Start of Given data

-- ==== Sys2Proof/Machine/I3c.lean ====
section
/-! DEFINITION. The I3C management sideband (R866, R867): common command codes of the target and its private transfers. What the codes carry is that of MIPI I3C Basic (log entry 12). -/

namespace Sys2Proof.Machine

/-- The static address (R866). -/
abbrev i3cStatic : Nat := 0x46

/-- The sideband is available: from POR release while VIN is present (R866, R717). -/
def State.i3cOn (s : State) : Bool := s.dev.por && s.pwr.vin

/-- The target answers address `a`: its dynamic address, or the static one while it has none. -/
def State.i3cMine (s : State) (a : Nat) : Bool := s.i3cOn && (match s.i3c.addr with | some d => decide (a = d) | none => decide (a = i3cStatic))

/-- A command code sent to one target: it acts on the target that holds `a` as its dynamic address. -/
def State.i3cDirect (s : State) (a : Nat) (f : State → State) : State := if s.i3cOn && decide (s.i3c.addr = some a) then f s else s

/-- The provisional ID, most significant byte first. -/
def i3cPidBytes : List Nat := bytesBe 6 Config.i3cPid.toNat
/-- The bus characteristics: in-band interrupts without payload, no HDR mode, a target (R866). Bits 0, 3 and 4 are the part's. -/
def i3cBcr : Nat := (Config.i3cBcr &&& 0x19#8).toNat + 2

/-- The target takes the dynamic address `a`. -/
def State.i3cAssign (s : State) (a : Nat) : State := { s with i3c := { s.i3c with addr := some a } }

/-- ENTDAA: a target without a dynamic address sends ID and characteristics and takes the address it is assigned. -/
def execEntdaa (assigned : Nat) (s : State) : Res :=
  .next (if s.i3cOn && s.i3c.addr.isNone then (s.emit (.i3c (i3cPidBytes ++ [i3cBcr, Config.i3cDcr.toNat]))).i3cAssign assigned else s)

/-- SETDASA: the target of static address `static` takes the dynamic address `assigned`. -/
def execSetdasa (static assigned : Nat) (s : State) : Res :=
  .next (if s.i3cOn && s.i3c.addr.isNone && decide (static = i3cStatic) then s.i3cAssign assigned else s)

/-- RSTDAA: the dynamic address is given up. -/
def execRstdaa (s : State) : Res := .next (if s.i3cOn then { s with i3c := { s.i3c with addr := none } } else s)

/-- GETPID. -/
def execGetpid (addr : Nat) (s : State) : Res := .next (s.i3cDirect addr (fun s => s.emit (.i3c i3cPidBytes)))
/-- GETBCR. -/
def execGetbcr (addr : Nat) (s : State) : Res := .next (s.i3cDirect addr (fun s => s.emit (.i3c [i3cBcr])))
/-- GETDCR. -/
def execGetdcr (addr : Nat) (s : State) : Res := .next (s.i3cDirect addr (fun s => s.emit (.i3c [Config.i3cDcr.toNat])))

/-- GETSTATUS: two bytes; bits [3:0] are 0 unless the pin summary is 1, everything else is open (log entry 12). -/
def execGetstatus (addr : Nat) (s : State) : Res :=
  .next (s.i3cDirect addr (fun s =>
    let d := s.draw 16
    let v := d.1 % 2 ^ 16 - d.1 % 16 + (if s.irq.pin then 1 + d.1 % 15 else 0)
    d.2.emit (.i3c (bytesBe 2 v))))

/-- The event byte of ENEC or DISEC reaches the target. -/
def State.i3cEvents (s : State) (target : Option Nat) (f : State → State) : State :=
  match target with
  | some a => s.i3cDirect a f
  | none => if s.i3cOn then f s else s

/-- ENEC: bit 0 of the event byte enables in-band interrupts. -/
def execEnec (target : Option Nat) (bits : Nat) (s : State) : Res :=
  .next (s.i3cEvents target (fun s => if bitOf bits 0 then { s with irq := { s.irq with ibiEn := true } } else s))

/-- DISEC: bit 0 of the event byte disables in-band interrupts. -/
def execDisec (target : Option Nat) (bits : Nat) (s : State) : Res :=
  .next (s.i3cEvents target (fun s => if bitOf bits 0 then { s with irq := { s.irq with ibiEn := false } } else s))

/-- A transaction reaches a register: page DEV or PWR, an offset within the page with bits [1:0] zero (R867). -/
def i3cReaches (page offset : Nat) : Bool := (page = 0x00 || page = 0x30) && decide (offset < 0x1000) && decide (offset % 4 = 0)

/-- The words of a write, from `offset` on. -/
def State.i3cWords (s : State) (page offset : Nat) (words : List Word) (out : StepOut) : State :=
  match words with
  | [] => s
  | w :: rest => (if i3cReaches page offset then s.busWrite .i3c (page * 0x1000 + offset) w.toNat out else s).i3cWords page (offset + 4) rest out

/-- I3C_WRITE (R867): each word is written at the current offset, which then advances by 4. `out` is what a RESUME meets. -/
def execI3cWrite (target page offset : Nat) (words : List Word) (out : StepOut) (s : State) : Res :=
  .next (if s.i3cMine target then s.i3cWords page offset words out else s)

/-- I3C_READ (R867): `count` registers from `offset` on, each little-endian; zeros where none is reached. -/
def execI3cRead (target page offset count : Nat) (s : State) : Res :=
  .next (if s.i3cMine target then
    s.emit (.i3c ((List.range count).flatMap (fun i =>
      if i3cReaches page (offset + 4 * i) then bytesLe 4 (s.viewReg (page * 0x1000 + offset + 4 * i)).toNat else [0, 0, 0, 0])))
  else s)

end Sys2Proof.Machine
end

End of Given data

**Task item**:
The task here is to output the line with "The words of" and all lines after it to the end of the records above, exactly and only those.

**Result for this task**:
/-- The words of a write, from `offset` on. -/
def State.i3cWords (s : State) (page offset : Nat) (words : List Word) (out : StepOut) : State :=
  match words with
  | [] => s
  | w :: rest => (if i3cReaches page offset then s.busWrite .i3c (page * 0x1000 + offset) w.toNat out else s).i3cWords page (offset + 4) rest out

/-- I3C_WRITE (R867): each word is written at the current offset, which then advances by 4. `out` is what a RESUME meets. -/
def execI3cWrite (target page offset : Nat) (words : List Word) (out : StepOut) (s : State) : Res :=
  .next (if s.i3cMine target then s.i3cWords page offset words out else s)

/-- I3C_READ (R867): `count` registers from `offset` on, each little-endian; zeros where none is reached. -/
def execI3cRead (target page offset count : Nat) (s : State) : Res :=
  .next (if s.i3cMine target then
    s.emit (.i3c ((List.range count).flatMap (fun i =>
      if i3cReaches page (offset + 4 * i) then bytesLe 4 (s.viewReg (page * 0x1000 + offset + 4 * i)).toNat else [0, 0, 0, 0])))
  else s)

end Sys2Proof.Machine
end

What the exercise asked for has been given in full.